Kianoush Sina, Mirbolouk Mohammadhassan, Makam Raghavendra Charan, Nasir Khurram, Blaha Michael J
Johns Hopkins Ciccarone Center for the Prevention of Heart Disease, Johns Hopkins Hospital, Blalock building Suit 501, 600 N Wolfe Street, Baltimore, MD, 21287, USA.
Center for Healthcare Advancement and Outcomes, Baptist Health South Florida, 1500 San Remo Ave, Suite 340, Coral Gables, FL, 33139, USA.
Curr Treat Options Cardiovasc Med. 2017 Sep 25;19(11):85. doi: 10.1007/s11936-017-0582-y.
Detecting subclinical atherosclerosis with coronary artery calcium (CAC) is promising for identifying individuals at risk for cardiovascular events and appears to be a robust tool for guiding initiation of appropriate and timely primary prevention strategies. However, how do we best determine its clinical value? It is clear that traditional risk prediction models based primarily on age, gender, and risk factors are insufficient for ideal personalization of risk estimation. It is now well established from epidemiologic studies that CAC adds to traditional risk scores for a more accurate risk prediction. However, such traditional epidemiology studies have limitations in establishing "clinical value," and they must be supplemented by additional data before being translated into strong recommendations in clinical practice guidelines. Fortunately, over the last few years, the research around CAC has matured to include data supporting enhanced clinician-patient risk discussions, shared decision-making, flexible risk factor treatment goals, specific clinical decision algorithms, as well as favorable cost-effectiveness analyses. We had moved from a time when we asked "if CAC adds to the risk score" to a time when we are asking "does CAC facilitate a shared decision-making model matching risk, treatment, and patient preferences?" A new risk calculator incorporating CAC into global risk scoring, and 2017 guidelines on the use of CAC published by the Society of Cardiovascular Computed Tomography (SCCT), reflect this new approach. In this article, we review the recent transition to this more clinically relevant CAC research that may support a stronger recommendation for its use in future prevention guidelines.

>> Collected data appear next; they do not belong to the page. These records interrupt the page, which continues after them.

/-! ### State.modLink -/

@[simp] theorem State.modLink_mem (s : State) (l : Nat) (f : Link → Link) : (s.modLink l f).mem = s.mem := rfl
@[simp] theorem State.modLink_poison (s : State) (l : Nat) (f : Link → Link) : (s.modLink l f).poison = s.poison := rfl
@[simp] theorem State.modLink_soft (s : State) (l : Nat) (f : Link → Link) : (s.modLink l f).soft = s.soft := rfl
@[simp] theorem State.modLink_rtime (s : State) (l : Nat) (f : Link → Link) : (s.modLink l f).rtime = s.rtime := rfl
@[simp] theorem State.modLink_devNum (s : State) (l : Nat) (f : Link → Link) : (s.modLink l f).devNum = s.devNum := rfl
@[simp] theorem State.modLink_cores (s : State) (l : Nat) (f : Link → Link) : (s.modLink l f).cores = s.cores := rfl
@[simp] theorem State.modLink_msgs (s : State) (l : Nat) (f : Link → Link) : (s.modLink l f).msgs = s.msgs := rfl
@[simp] theorem State.modLink_flights (s : State) (l : Nat) (f : Link → Link) : (s.modLink l f).flights = s.flights := rfl
@[simp] theorem State.modLink_asids (s : State) (l : Nat) (f : Link → Link) : (s.modLink l f).asids = s.asids := rfl
@[simp] theorem State.modLink_pins (s : State) (l : Nat) (f : Link → Link) : (s.modLink l f).pins = s.pins := rfl
@[simp] theorem State.modLink_queues (s : State) (l : Nat) (f : Link → Link) : (s.modLink l f).queues = s.queues := rfl
@[simp] theorem State.modLink_launches (s : State) (l : Nat) (f : Link → Link) : (s.modLink l f).launches = s.launches := rfl
@[simp] theorem State.modLink_ridges (s : State) (l : Nat) (f : Link → Link) : (s.modLink l f).ridges = s.ridges := rfl
@[simp] theorem State.modLink_log (s : State) (l : Nat) (f : Link → Link) : (s.modLink l f).log = s.log := rfl
@[simp] theorem State.modLink_logCount (s : State) (l : Nat) (f : Link → Link) : (s.modLink l f).logCount = s.logCount := rfl
@[simp] theorem State.modLink_routes (s : State) (l : Nat) (f : Link → Link) : (s.modLink l f).routes = s.routes := rfl
@[simp] theorem State.modLink_saddleAt (s : State) (l : Nat) (f : Link → Link) : (s.modLink l f).saddleAt = s.saddleAt := rfl
@[simp] theorem State.modLink_farCap (s : State) (l : Nat) (f : Link → Link) : (s.modLink l f).farCap = s.farCap := rfl
@[simp] theorem State.modLink_farKeys (s : State) (l : Nat) (f : Link → Link) : (s.modLink l f).farKeys = s.farKeys := rfl
@[simp] theorem State.modLink_portsDown (s : State) (l : Nat) (f : Link → Link) : (s.modLink l f).portsDown = s.portsDown := rfl
@[simp] theorem State.modLink_lockstep (s : State) (l : Nat) (f : Link → Link) : (s.modLink l f).lockstep = s.lockstep := rfl
@[simp] theorem State.modLink_devState (s : State) (l : Nat) (f : Link → Link) : (s.modLink l f).devState = s.devState := rfl
@[simp] theorem State.modLink_feat (s : State) (l : Nat) (f : Link → Link) : (s.modLink l f).feat = s.feat := rfl
@[simp] theorem State.modLink_modes (s : State) (l : Nat) (f : Link → Link) : (s.modLink l f).modes = s.modes := rfl
@[simp] theorem State.modLink_drain (s : State) (l : Nat) (f : Link → Link) : (s.modLink l f).drain = s.drain := rfl
@[simp] theorem State.modLink_floor (s : State) (l : Nat) (f : Link → Link) : (s.modLink l f).floor = s.floor := rfl
@[simp] theorem State.modLink_capSeq (s : State) (l : Nat) (f : Link → Link) : (s.modLink l f).capSeq = s.capSeq := rfl
@[simp] theorem State.modLink_cap (s : State) (l : Nat) (f : Link → Link) : (s.modLink l f).cap = s.cap := rfl
@[simp] theorem State.modLink_debugAsid (s : State) (l : Nat) (f : Link → Link) : (s.modLink l f).debugAsid = s.debugAsid := rfl
@[simp] theorem State.modLink_pacia (s : State) (l : Nat) (f : Link → Link) : (s.modLink l f).pacia = s.pacia := rfl
@[simp] theorem State.modLink_rung (s : State) (l : Nat) (f : Link → Link) : (s.modLink l f).rung = s.rung := rfl
@[simp] theorem State.modLink_assist (s : State) (l : Nat) (f : Link → Link) : (s.modLink l f).assist = s.assist := rfl
@[simp] theorem State.modLink_assistCount (s : State) (l : Nat) (f : Link → Link) : (s.modLink l f).assistCount = s.assistCount := rfl
@[simp] theorem State.modLink_snap (s : State) (l : Nat) (f : Link → Link) : (s.modLink l f).snap = s.snap := rfl
@[simp] theorem State.modLink_eth (s : State) (l : Nat) (f : Link → Link) : (s.modLink l f).eth = s.eth := rfl
@[simp] theorem State.modLink_hostAnswer (s : State) (l : Nat) (f : Link → Link) : (s.modLink l f).hostAnswer = s.hostAnswer := rfl
@[simp] theorem State.modLink_cairns (s : State) (l : Nat) (f : Link → Link) : (s.modLink l f).cairns = s.cairns := rfl
@[simp] theorem State.modLink_preImages (s : State) (l : Nat) (f : Link → Link) : (s.modLink l f).preImages = s.preImages := rfl
@[simp] theorem State.modLink_migrations (s : State) (l : Nat) (f : Link → Link) : (s.modLink l f).migrations = s.migrations := rfl
@[simp] theorem State.modLink_turns (s : State) (l : Nat) (f : Link → Link) : (s.modLink l f).turns = s.turns := rfl
@[simp] theorem State.modLink_reports (s : State) (l : Nat) (f : Link → Link) : (s.modLink l f).reports = s.reports := rfl
@[simp] theorem State.modLink_fw (s : State) (l : Nat) (f : Link → Link) : (s.modLink l f).fw = s.fw := rfl
@[simp] theorem State.modLink_agenda (s : State) (l : Nat) (f : Link → Link) : (s.modLink l f).agenda = s.agenda := rfl
@[simp] theorem State.modLink_due (s : State) (l : Nat) (f : Link → Link) : (s.modLink l f).due = s.due := rfl
@[simp] theorem State.modLink_opened (s : State) (l : Nat) (f : Link → Link) : (s.modLink l f).opened = s.opened := rfl
@[simp] theorem State.modLink_fresh (s : State) (l : Nat) (f : Link → Link) : (s.modLink l f).fresh = s.fresh := rfl
@[simp] theorem State.modLink_rdmas (s : State) (l : Nat) (f : Link → Link) : (s.modLink l f).rdmas = s.rdmas := rfl
@[simp] theorem State.modLink_jobs (s : State) (l : Nat) (f : Link → Link) : (s.modLink l f).jobs = s.jobs := rfl
@[simp] theorem State.modLink_behind (s : State) (l : Nat) (f : Link → Link) : (s.modLink l f).behind = s.behind := rfl
@[simp] theorem State.modLink_booting (s : State) (l : Nat) (f : Link → Link) : (s.modLink l f).booting = s.booting := rfl
@[simp] theorem State.modLink_shareNow (s : State) (l : Nat) (f : Link → Link) : (s.modLink l f).shareNow = s.shareNow := rfl
@[simp] theorem State.modLink_shareWas (s : State) (l : Nat) (f : Link → Link) : (s.modLink l f).shareWas = s.shareWas := rfl

/-! ### Core.setThread -/

@[simp] theorem Core.setThread_cycle (k : Core) (sl : Nat) (t : Thread) : (k.setThread sl t).cycle = k.cycle := rfl
@[simp] theorem Core.setThread_freq (k : Core) (sl : Nat) (t : Thread) : (k.setThread sl t).freq = k.freq := rfl
@[simp] theorem Core.setThread_phase (k : Core) (sl : Nat) (t : Thread) : (k.setThread sl t).phase = k.phase := rfl
@[simp] theorem Core.setThread_pause (k : Core) (sl : Nat) (t : Thread) : (k.setThread sl t).pause = k.pause := rfl
@[simp] theorem Core.setThread_gcap (k : Core) (sl : Nat) (t : Thread) : (k.setThread sl t).gcap = k.gcap := rfl
@[simp] theorem Core.setThread_vcap (k : Core) (sl : Nat) (t : Thread) : (k.setThread sl t).vcap = k.vcap := rfl
@[simp] theorem Core.setThread_redmask (k : Core) (sl : Nat) (t : Thread) : (k.setThread sl t).redmask = k.redmask := rfl
@[simp] theorem Core.setThread_ridge (k : Core) (sl : Nat) (t : Thread) : (k.setThread sl t).ridge = k.ridge := rfl
@[simp] theorem Core.setThread_col (k : Core) (sl : Nat) (t : Thread) : (k.setThread sl t).col = k.col := rfl
@[simp] theorem Core.setThread_row (k : Core) (sl : Nat) (t : Thread) : (k.setThread sl t).row = k.row := rfl
@[simp] theorem Core.setThread_placedAt (k : Core) (sl : Nat) (t : Thread) : (k.setThread sl t).placedAt = k.placedAt := rfl
@[simp] theorem Core.setThread_windows (k : Core) (sl : Nat) (t : Thread) : (k.setThread sl t).windows = k.windows := rfl
@[simp] theorem Core.setThread_scratch (k : Core) (sl : Nat) (t : Thread) : (k.setThread sl t).scratch = k.scratch := rfl
@[simp] theorem Core.setThread_retained (k : Core) (sl : Nat) (t : Thread) : (k.setThread sl t).retained = k.retained := rfl
@[simp] theorem Core.setThread_istore (k : Core) (sl : Nat) (t : Thread) : (k.setThread sl t).istore = k.istore := rfl
@[simp] theorem Core.setThread_refills (k : Core) (sl : Nat) (t : Thread) : (k.setThread sl t).refills = k.refills := rfl
@[simp] theorem Core.setThread_refillDue (k : Core) (sl : Nat) (t : Thread) : (k.setThread sl t).refillDue = k.refillDue := rfl
@[simp] theorem Core.setThread_sh (k : Core) (sl : Nat) (t : Thread) : (k.setThread sl t).sh = k.sh := rfl
@[simp] theorem Core.setThread_frn (k : Core) (sl : Nat) (t : Thread) : (k.setThread sl t).frn = k.frn := rfl
@[simp] theorem Core.setThread_copies (k : Core) (sl : Nat) (t : Thread) : (k.setThread sl t).copies = k.copies := rfl
@[simp] theorem Core.setThread_copyTurn (k : Core) (sl : Nat) (t : Thread) : (k.setThread sl t).copyTurn = k.copyTurn := rfl
@[simp] theorem Core.setThread_copyNext (k : Core) (sl : Nat) (t : Thread) : (k.setThread sl t).copyNext = k.copyNext := rfl
@[simp] theorem Core.setThread_wl (k : Core) (sl : Nat) (t : Thread) : (k.setThread sl t).wl = k.wl := rfl
@[simp] theorem Core.setThread_wlGone (k : Core) (sl : Nat) (t : Thread) : (k.setThread sl t).wlGone = k.wlGone := rfl
@[simp] theorem Core.setThread_wlInflight (k : Core) (sl : Nat) (t : Thread) : (k.setThread sl t).wlInflight = k.wlInflight := rfl
@[simp] theorem Core.setThread_gap (k : Core) (sl : Nat) (t : Thread) : (k.setThread sl t).gap = k.gap := rfl
@[simp] theorem Core.setThread_wlOwed (k : Core) (sl : Nat) (t : Thread) : (k.setThread sl t).wlOwed = k.wlOwed := rfl
@[simp] theorem Core.setThread_shipping (k : Core) (sl : Nat) (t : Thread) : (k.setThread sl t).shipping = k.shipping := rfl
@[simp] theorem Core.setThread_tq (k : Core) (sl : Nat) (t : Thread) : (k.setThread sl t).tq = k.tq := rfl
@[simp] theorem Core.setThread_rings (k : Core) (sl : Nat) (t : Thread) : (k.setThread sl t).rings = k.rings := rfl
@[simp] theorem Core.setThread_xfers (k : Core) (sl : Nat) (t : Thread) : (k.setThread sl t).xfers = k.xfers := rfl
@[simp] theorem Core.setThread_accs (k : Core) (sl : Nat) (t : Thread) : (k.setThread sl t).accs = k.accs := rfl
@[simp] theorem Core.setThread_engine (k : Core) (sl : Nat) (t : Thread) : (k.setThread sl t).engine = k.engine := rfl
@[simp] theorem Core.setThread_gatedRows (k : Core) (sl : Nat) (t : Thread) : (k.setThread sl t).gatedRows = k.gatedRows := rfl
@[simp] theorem Core.setThread_barriers (k : Core) (sl : Nat) (t : Thread) : (k.setThread sl t).barriers = k.barriers := rfl
@[simp] theorem Core.setThread_mail (k : Core) (sl : Nat) (t : Thread) : (k.setThread sl t).mail = k.mail := rfl
@[simp] theorem Core.setThread_skips (k : Core) (sl : Nat) (t : Thread) : (k.setThread sl t).skips = k.skips := rfl
@[simp] theorem Core.setThread_banks (k : Core) (sl : Nat) (t : Thread) : (k.setThread sl t).banks = k.banks := rfl
@[simp] theorem Core.setThread_therm (k : Core) (sl : Nat) (t : Thread) : (k.setThread sl t).therm = k.therm := rfl
@[simp] theorem Core.setThread_schedFrom (k : Core) (sl : Nat) (t : Thread) : (k.setThread sl t).schedFrom = k.schedFrom := rfl
@[simp] theorem Core.setThread_bus (k : Core) (sl : Nat) (t : Thread) : (k.setThread sl t).bus = k.bus := rfl
@[simp] theorem Core.setThread_rpcnt (k : Core) (sl : Nat) (t : Thread) : (k.setThread sl t).rpcnt = k.rpcnt := rfl
@[simp] theorem Core.setThread_inbuf (k : Core) (sl : Nat) (t : Thread) : (k.setThread sl t).inbuf = k.inbuf := rfl
@[simp] theorem Core.setThread_agentFree (k : Core) (sl : Nat) (t : Thread) : (k.setThread sl t).agentFree = k.agentFree := rfl
@[simp] theorem Core.setThread_cells (k : Core) (sl : Nat) (t : Thread) : (k.setThread sl t).cells = k.cells := rfl
@[simp] theorem Core.setThread_ldxWaits (k : Core) (sl : Nat) (t : Thread) : (k.setThread sl t).ldxWaits = k.ldxWaits := rfl
@[simp] theorem Core.setThread_tags (k : Core) (sl : Nat) (t : Thread) : (k.setThread sl t).tags = k.tags := rfl
@[simp] theorem Core.setThread_fullCount (k : Core) (sl : Nat) (t : Thread) : (k.setThread sl t).fullCount = k.fullCount := rfl
@[simp] theorem Core.setThread_dirty (k : Core) (sl : Nat) (t : Thread) : (k.setThread sl t).dirty = k.dirty := rfl
@[simp] theorem Core.setThread_pairs (k : Core) (sl : Nat) (t : Thread) : (k.setThread sl t).pairs = k.pairs := rfl
@[simp] theorem Core.setThread_redundant (k : Core) (sl : Nat) (t : Thread) : (k.setThread sl t).redundant = k.redundant := rfl
@[simp] theorem Core.setThread_steps (k : Core) (sl : Nat) (t : Thread) : (k.setThread sl t).steps = k.steps := rfl
@[simp] theorem Core.setThread_windowPower (k : Core) (sl : Nat) (t : Thread) : (k.setThread sl t).windowPower = k.windowPower := rfl
@[simp] theorem Core.setThread_coreLimit (k : Core) (sl : Nat) (t : Thread) : (k.setThread sl t).coreLimit = k.coreLimit := rfl
@[simp] theorem Core.setThread_windowAt (k : Core) (sl : Nat) (t : Thread) : (k.setThread sl t).windowAt = k.windowAt := rfl
@[simp] theorem Core.setThread_levelledAt (k : Core) (sl : Nat) (t : Thread) : (k.setThread sl t).levelledAt = k.levelledAt := rfl
@[simp] theorem Core.setThread_dead (k : Core) (sl : Nat) (t : Thread) : (k.setThread sl t).dead = k.dead := rfl
@[simp] theorem Core.setThread_drained (k : Core) (sl : Nat) (t : Thread) : (k.setThread sl t).drained = k.drained := rfl
@[simp] theorem Core.setThread_dbg (k : Core) (sl : Nat) (t : Thread) : (k.setThread sl t).dbg = k.dbg := rfl
@[simp] theorem Core.setThread_startCycle (k : Core) (sl : Nat) (t : Thread) : (k.setThread sl t).startCycle = k.startCycle := rfl
@[simp] theorem Core.setThread_hash (k : Core) (sl : Nat) (t : Thread) : (k.setThread sl t).hash = k.hash := rfl
@[simp] theorem Core.setThread_hashCount (k : Core) (sl : Nat) (t : Thread) : (k.setThread sl t).hashCount = k.hashCount := rfl
@[simp] theorem Core.setThread_hashWindow (k : Core) (sl : Nat) (t : Thread) : (k.setThread sl t).hashWindow = k.hashWindow := rfl
@[simp] theorem Core.setThread_rolled (k : Core) (sl : Nat) (t : Thread) : (k.setThread sl t).rolled = k.rolled := rfl
@[simp] theorem Core.setThread_compared (k : Core) (sl : Nat) (t : Thread) : (k.setThread sl t).compared = k.compared := rfl
@[simp] theorem Core.setThread_diverged (k : Core) (sl : Nat) (t : Thread) : (k.setThread sl t).diverged = k.diverged := rfl
@[simp] theorem Core.setThread_shLate (k : Core) (sl : Nat) (t : Thread) : (k.setThread sl t).shLate = k.shLate := rfl
@[simp] theorem Core.setThread_tqGone (k : Core) (sl : Nat) (t : Thread) : (k.setThread sl t).tqGone = k.tqGone := rfl
@[simp] theorem Core.setThread_beats (k : Core) (sl : Nat) (t : Thread) : (k.setThread sl t).beats = k.beats := rfl
@[simp] theorem Core.setThread_granted (k : Core) (sl : Nat) (t : Thread) : (k.setThread sl t).granted = k.granted := rfl
@[simp] theorem Core.setThread_old (k : Core) (sl : Nat) (t : Thread) : (k.setThread sl t).old = k.old := rfl
@[simp] theorem Core.setThread_agentPos (k : Core) (sl : Nat) (t : Thread) : (k.setThread sl t).agentPos = k.agentPos := rfl
@[simp] theorem Core.setThread_agentGot (k : Core) (sl : Nat) (t : Thread) : (k.setThread sl t).agentGot = k.agentGot := rfl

用冠状动脉钙化(CAC)检测亚临床动脉粥样硬化对于识别有心血管事件风险的个体很有前景,并且似乎是指导启动适当和及时的一级预防策略的有力工具。然而,我们如何才能最好地确定其临床价值呢?很明显,主要基于年龄、性别和风险因素的传统风险预测模型不足以实现理想的风险估计个性化。从流行病学研究中现已明确,CAC可补充传统风险评分,以进行更准确的风险预测。然而,此类传统流行病学研究在确立“临床价值”方面存在局限性,在转化为临床实践指南中的有力建议之前,必须补充其他数据。幸运的是,在过去几年中,围绕CAC的研究已经成熟,包括支持加强医患风险讨论、共同决策、灵活的风险因素治疗目标、特定临床决策算法以及良好成本效益分析的数据。我们已经从询问“CAC是否能增加风险评分”的时代,进入到询问“CAC是否有助于建立一个将风险、治疗和患者偏好相匹配的共同决策模型”的时代。一个将CAC纳入全球风险评分的新风险计算器,以及心血管计算机断层扫描协会(SCCT)发布的2017年CAC使用指南,都反映了这种新方法。在本文中,我们回顾了最近向这种更具临床相关性的CAC研究的转变,这可能支持在未来预防指南中更有力地推荐使用CAC。